[[ SUPPLIED RECORDS open ]]
-- ==== Sys2Proof/Proofs/TakeIn.lean ====
section
/-!
What a command processor takes in from a queue (R312, R313, R317, R366, R407), and what that leaves: the cells, the regions with their
contexts, RD of every queue, and the kernels that stand, after which new ones come.
-/

namespace Sys2Proof.Machine

/-! ### A packet -/

/-- A kernel keeps where it comes from, and its packet. -/
structure KernelKept (k k' : Kernel) : Prop where
  kid : k'.kid = k.kid
  q : k'.q = k.q
  pidx : k'.pidx = k.pidx
  part : k'.part = k.part
  packet : k'.packet = k.packet

theorem KernelKept.refl (k : Kernel) : KernelKept k k := ⟨rfl, rfl, rfl, rfl, rfl⟩

theorem KernelKept.trans {k k' k'' : Kernel} (h : KernelKept k k') (h' : KernelKept k' k'') : KernelKept k k'' :=
  ⟨h'.kid.trans h.kid, h'.q.trans h.q, h'.pidx.trans h.pidx, h'.part.trans h.part, h'.packet.trans h.packet⟩

theorem ended_kept (s : State) (k : Kernel) (status : Nat) : KernelKept k (ended s k status) := ⟨rfl, rfl, rfl, rfl, rfl⟩

theorem loadKernel_kept (s : State) (r : Region) (k : Kernel) : KernelKept k (loadKernel s r k).2 := by
  unfold loadKernel
  dsimp only
  split
  · exact ended_kept ..
  split
  · exact ended_kept ..
  split
  · exact ⟨rfl, rfl, rfl, rfl, rfl⟩
  split
  · exact ⟨rfl, rfl, rfl, rfl, rfl⟩
  split
  · exact ⟨rfl, rfl, rfl, rfl, rfl⟩
  · exact ⟨rfl, rfl, rfl, rfl, rfl⟩

/-- The packet of a queue at RD, read. -/
structure Packet where
  q : Nat
  u : Queue
  r : Region
  val : Nat

/-- The kernel that it brings. -/
def Packet.kernel (p : Packet) (s : State) : Kernel :=
  newKernel s.seq (some p.q) (qRd p.u) p.r.part p.val (bits p.val 128 64) none

/-- The checks of its type. -/
def Packet.checked (p : Packet) (s : State) : State × Kernel :=
  if bits p.val 1 3 = 0 then (s, ended s (p.kernel s) (if p.u.cancels.contains (qRd p.u) then 2 else 1))
  else if bits p.val 1 3 = 1 then loadKernel s p.r (p.kernel s)
  else (s, ended s (p.kernel s) 5)

/-- A launch that was cancelled before it was read. -/
def Packet.cancelled (p : Packet) (e : State × Kernel) : Kernel :=
  if e.2.state = 0 ∧ p.u.cancels.contains (qRd p.u) then ended e.1 e.2 2 else e.2

/-- The packet taken in. -/
def Packet.taken (p : Packet) (s : State) : State :=
  let e := p.checked (fresh s)
  let t := modQueue e.1 p.q fun u => { u with cancels := u.cancels.filter (· != qRd p.u) }
  { t with kernels := t.kernels ++ [p.cancelled e] }

theorem Packet.offHome_checked (p : Packet) (s : State) : offHome (p.checked s).1 = offHome s := by
  unfold checked
  split
  · rfl
  · split
    · exact offHome_loadKernel
    · rfl

theorem Packet.cancelled_kept (p : Packet) (s : State) : KernelKept (p.kernel s) (p.cancelled (p.checked s)) := by
  have hc : KernelKept (p.kernel s) (p.checked s).2 := by
    unfold checked
    split
    · exact ended_kept ..
    · split
      · exact loadKernel_kept ..
      · exact ended_kept ..
  unfold cancelled
  split
  · exact hc.trans (ended_kept ..)
  · exact hc

/-! ### A queue -/

/-- Nothing of a queue can be taken in: it is paused or stalled, its RD has come to WIDX, its size is none, or its packet is in. -/
def idle (s : State) (q : Nat) : Bool :=
  let u := queueOf s q
  s.paused || u.stalled || qRd u == u.widx || !(decide (4 ≤ qLog u) && decide (qLog u ≤ 16)) ||
    s.kernels.any fun k => k.q == some q && k.pidx == qRd u

/-- A queue that has stalled. -/
def stalledAt (s : State) (q : Nat) : State := modQueue s q fun u => { u with stalled := true }

section
variable {s : State} {q : Nat} {r : Region} (hr : qRegion s (queueOf s q) = some r)
include hr

theorem takeIn_idle (h : idle s q = true) : takeIn s q = s := by
  unfold idle at h
  simp only [takeIn, hr]
  exact if_pos h

variable (h : idle s q = false)
include h

theorem takeIn_held (hh : cpHeld s (tctxOf s r.part false) (slotOf (queueOf s q) (qRd (queueOf s q))) s.seq = true) : takeIn s q = s := by
  simp only [takeIn, hr]
  exact (if_neg (Bool.eq_false_iff.1 h)).trans (if_pos hh)

variable (hh : cpHeld s (tctxOf s r.part false) (slotOf (queueOf s q) (qRd (queueOf s q))) s.seq = false)
include hh

theorem takeIn_unread (hw : cpRead64 s (tctxOf s r.part false) (slotOf (queueOf s q) (qRd (queueOf s q))) = none) :
    takeIn s q = stalledAt s q := by
  simp only [takeIn, hr, hw]
  exact (if_neg (Bool.eq_false_iff.1 h)).trans (if_neg (Bool.eq_false_iff.1 hh))

variable {s1 : State} {w : Nat} (hw : cpRead64 s (tctxOf s r.part false) (slotOf (queueOf s q) (qRd (queueOf s q))) = some (s1, w))
include hw

theorem takeIn_unwritten (hv : bit w 0 = false) : takeIn s q = stalledAt s q := by
  simp only [takeIn, hr, hw, hv]
  exact (if_neg (Bool.eq_false_iff.1 h)).trans (if_neg (Bool.eq_false_iff.1 hh))

variable (hv : bit w 0 = true)
include hv

theorem takeIn_unfetched (hp : cpRead s1 (tctxOf s r.part false) (slotOf (queueOf s q) (qRd (queueOf s q))) 64 = none) :
    takeIn s q = stalledAt s q := by
  simp only [takeIn, hr, hw, hv, hp]
  exact (if_neg (Bool.eq_false_iff.1 h)).trans (if_neg (Bool.eq_false_iff.1 hh))

variable {s2 : State} {p : Nat}
  (hp : cpRead s1 (tctxOf s r.part false) (slotOf (queueOf s q) (qRd (queueOf s q))) 64 = some (s2, p))
include hp

theorem takeIn_waits (hl : bits p 1 3 = 1 ∧ loadHeld s2 (tctxOf s r.part false) (bits p 128 64) = true) : takeIn s q = s := by
  have hc : (decide (bits p 1 3 = 1) && loadHeld s2 (tctxOf s r.part false) (bits p 128 64)) = true := by simp [hl]
  simp only [takeIn, hr, hw, hv, hp]
  exact (if_neg (Bool.eq_false_iff.1 h)).trans ((if_neg (Bool.eq_false_iff.1 hh)).trans (if_pos hc))

theorem takeIn_taken (hl : ¬ (bits p 1 3 = 1 ∧ loadHeld s2 (tctxOf s r.part false) (bits p 128 64) = true)) :
    takeIn s q = (⟨q, queueOf s q, r, p⟩ : Packet).taken s2 := by
  have hc : (decide (bits p 1 3 = 1) && loadHeld s2 (tctxOf s r.part false) (bits p 128 64)) ≠ true := by simpa using hl
  simp only [takeIn, hr, hw, hv, hp]
  exact (if_neg (Bool.eq_false_iff.1 h)).trans ((if_neg (Bool.eq_false_iff.1 hh)).trans (if_neg hc))

end

/-- What a command processor does with a queue: nothing, or it stalls, or it takes a packet in. -/
theorem takeIn_cases (s : State) (q : Nat) : takeIn s q = s ∨ takeIn s q = stalledAt s q ∨
    ∃ r s1 w s2 p, cpRead64 s (tctxOf s r.part false) (slotOf (queueOf s q) (qRd (queueOf s q))) = some (s1, w) ∧
      cpRead s1 (tctxOf s r.part false) (slotOf (queueOf s q) (qRd (queueOf s q))) 64 = some (s2, p) ∧
      takeIn s q = (⟨q, queueOf s q, r, p⟩ : Packet).taken s2 := by
  cases hr : qRegion s (queueOf s q) with
  | none => exact .inl (by simp only [takeIn, hr])
  | some r =>
    cases h : idle s q with
    | true => exact .inl (takeIn_idle hr h)
    | false =>
      cases hh : cpHeld s (tctxOf s r.part false) (slotOf (queueOf s q) (qRd (queueOf s q))) s.seq with
      | true => exact .inl (takeIn_held hr h hh)
      | false =>
        cases hw : cpRead64 s (tctxOf s r.part false) (slotOf (queueOf s q) (qRd (queueOf s q))) with
        | none => exact .inr (.inl (takeIn_unread hr h hh hw))
        | some e =>
          cases hv : bit e.2 0 with
          | false => exact .inr (.inl (takeIn_unwritten hr h hh hw hv))
          | true =>
            cases hp : cpRead e.1 (tctxOf s r.part false) (slotOf (queueOf s q) (qRd (queueOf s q))) 64 with
            | none => exact .inr (.inl (takeIn_unfetched hr h hh hw hv hp))
            | some f =>
              by_cases hl : bits f.2 1 3 = 1 ∧ loadHeld f.1 (tctxOf s r.part false) (bits f.2 128 64) = true
              · exact .inl (takeIn_waits hr h hh hw hv hp hl)
              · exact .inr (.inr ⟨r, e.1, e.2, f.1, f.2, hw, hp, takeIn_taken hr h hh hw hv hp hl⟩)

/-! ### What it leaves -/

/-- From s to t command processors have taken packets in. -/
structure TakesIn (s t : State) : Prop where
  cells : t.cells = s.cells
  regions : t.regions = s.regions
  tctx : t.tctx = s.tctx
  heads : ∀ q, (queueOf t q).ctx = (queueOf s q).ctx
  kernels : ∃ l, t.kernels = s.kernels ++ l ∧ ∀ k ∈ l, ∃ q, k.q = some q ∧ k.pidx = qRd (queueOf s q)

section
variable {s t u : State}

theorem TakesIn.refl (s : State) : TakesIn s s := ⟨rfl, rfl, rfl, fun _ => rfl, [], by simp, by simp⟩

theorem TakesIn.rd (h : TakesIn s t) (q : Nat) : qRd (queueOf t q) = qRd (queueOf s q) := by rw [qRd, h.heads, qRd]

theorem TakesIn.trans (h : TakesIn s t) (k : TakesIn t u) : TakesIn s u := by
  obtain ⟨l, hl, hq⟩ := h.kernels
  obtain ⟨l', hl', hq'⟩ := k.kernels
  refine ⟨k.cells.trans h.cells, k.regions.trans h.regions, k.tctx.trans h.tctx, fun q => (k.heads q).trans (h.heads q), l ++ l', ?_, ?_⟩
  · rw [hl', hl, List.append_assoc]
  · intro x hx
    rcases List.mem_append.1 hx with hx | hx
    · exact hq x hx
    · obtain ⟨q, h1, h2⟩ := hq' x hx
      exact ⟨q, h1, h2.trans (h.rd q)⟩

theorem TakesIn.foldl {α : Type} {f : State → α → State} (hf : ∀ s x, TakesIn s (f s x)) (l : List α) : ∀ s, TakesIn s (l.foldl f s) := by
  induction l with
  | nil => exact .refl
  | cons x l ih => exact fun s => (hf s x).trans (ih _)

theorem TakesIn.getCell (h : TakesIn s t) (n : Nat) : getCell t n = getCell s n := by rw [Machine.getCell, h.cells, Machine.getCell]

theorem TakesIn.regionOf (h : TakesIn s t) (p : BitVec 16) : regionOf t p = regionOf s p := by rw [Machine.regionOf, h.regions, Machine.regionOf]

/-- A kernel that stands is found as before. -/
theorem TakesIn.kernelOf (h : TakesIn s t) {kid : Nat} {k : Kernel} (hk : kernelOf s kid = some k) : kernelOf t kid = some k := by
  obtain ⟨l, hl, -⟩ := h.kernels
  rw [Machine.kernelOf, hl, List.find?_append, ← Machine.kernelOf, hk, Option.some_or]

/-- Other fields of a queue than its context change. -/
theorem queueOf_modQueue_ctx {s : State} {q : Nat} {f : Queue → Queue} (hf : ∀ u, (f u).ctx = u.ctx) (i : Nat) :
    (queueOf (modQueue s q f) i).ctx = (queueOf s i).ctx := by
  by_cases h : i = q
  · rw [h, queueOf_modQueue_same, hf]
  · rw [queueOf_modQueue_other h]

theorem stalledAt_takesIn (s : State) (q : Nat) : TakesIn s (stalledAt s q) :=
  ⟨rfl, rfl, rfl, queueOf_modQueue_ctx fun _ => rfl, [], (List.append_nil _).symm, by simp⟩

/-- The state that a packet leaves but for memory. -/
theorem Packet.taken_takesIn {p : Packet} (hu : p.u = queueOf s p.q) (h : offHome t = offHome s) : TakesIn s (p.taken t) := by
  have hc : offHome (p.checked (fresh t)).1 = offHome s := (p.offHome_checked _).trans (offHome_fresh.trans h)
  have cells : (p.taken t).cells = (p.checked (fresh t)).1.cells := rfl
  have regions : (p.taken t).regions = (p.checked (fresh t)).1.regions := rfl
  have tctx : (p.taken t).tctx = (p.checked (fresh t)).1.tctx := rfl
  have kernels : (p.taken t).kernels = (p.checked (fresh t)).1.kernels ++ [p.cancelled (p.checked (fresh t))] := rfl
  refine ⟨cells.trans (cells_of_offHome hc), regions.trans (regions_of_offHome hc), tctx.trans (tctx_of_offHome hc), fun q => ?_, [p.cancelled (p.checked (fresh t))], ?_, ?_⟩
  · refine (queueOf_modQueue_ctx (s := (p.checked (fresh t)).1) (q := p.q)
      (f := fun u => { u with cancels := u.cancels.filter (· != qRd p.u) }) (fun _ => rfl) q).trans ?_
    rw [queueOf, queues_of_offHome hc, queueOf]
  · rw [kernels, kernels_of_offHome hc]
  · intro k hk
    obtain rfl := List.mem_singleton.1 hk
    have kept := p.cancelled_kept (fresh t)
    exact ⟨p.q, kept.q, kept.pidx.trans (congrArg qRd hu)⟩

theorem takeIn_takesIn (s : State) (q : Nat) : TakesIn s (takeIn s q) := by
  rcases takeIn_cases s q with h | h | ⟨r, s1, w, s2, p, hw, hp, h⟩ <;> rw [h]
  · exact .refl s
  · exact stalledAt_takesIn s q
  · exact Packet.taken_takesIn rfl ((offHome_cpRead hp).trans (offHome_cpRead64 hw))

/-! ### Activation -/

/-- A change of other fields. -/
theorem TakesIn.of_eq (hc : t.cells = s.cells) (hr : t.regions = s.regions) (ht : t.tctx = s.tctx) (hq : t.queues = s.queues)
    (hk : t.kernels = s.kernels) : TakesIn s t :=
  ⟨hc, hr, ht, fun q => by rw [queueOf, hq, queueOf], [], by rw [hk, List.append_nil], by simp⟩

theorem resumeAll_takesIn (s : State) (status : Nat) : TakesIn s (resumeAll s status) := by
  have hosts (f : HostFn → HostFn) (l : List Nat) (s : State) : TakesIn s (l.foldl (fun s i => modHost s i f) s) :=
    .foldl (f := fun s i => modHost s i f) (fun s i => .of_eq rfl rfl rfl rfl rfl) l s
  refine TakesIn.trans ?_ (.foldl takeIn_takesIn _ _)
  exact (hosts _ _ s).trans (.of_eq rfl rfl rfl rfl rfl)

theorem tryActivate_takesIn (s : State) : TakesIn s (tryActivate s) := by
  unfold tryActivate
  split
  · split
    · refine TakesIn.trans ?_ (resumeAll_takesIn _ _)
      exact .of_eq rfl rfl rfl rfl rfl
    · exact .refl s
  · exact .refl s

end

end Sys2Proof.Machine
end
[[ SUPPLIED RECORDS closed ]]
#### [TASK ITEM]
Go through the material and copy each line in which the word "hosts" occurs.

#### [SOLUTION TO THIS TASK]
  have hosts (f : HostFn → HostFn) (l : List Nat) (s : State) : TakesIn s (l.foldl (fun s i => modHost s i f) s) :=
  exact (hosts _ _ s).trans (.of_eq rfl rfl rfl rfl rfl)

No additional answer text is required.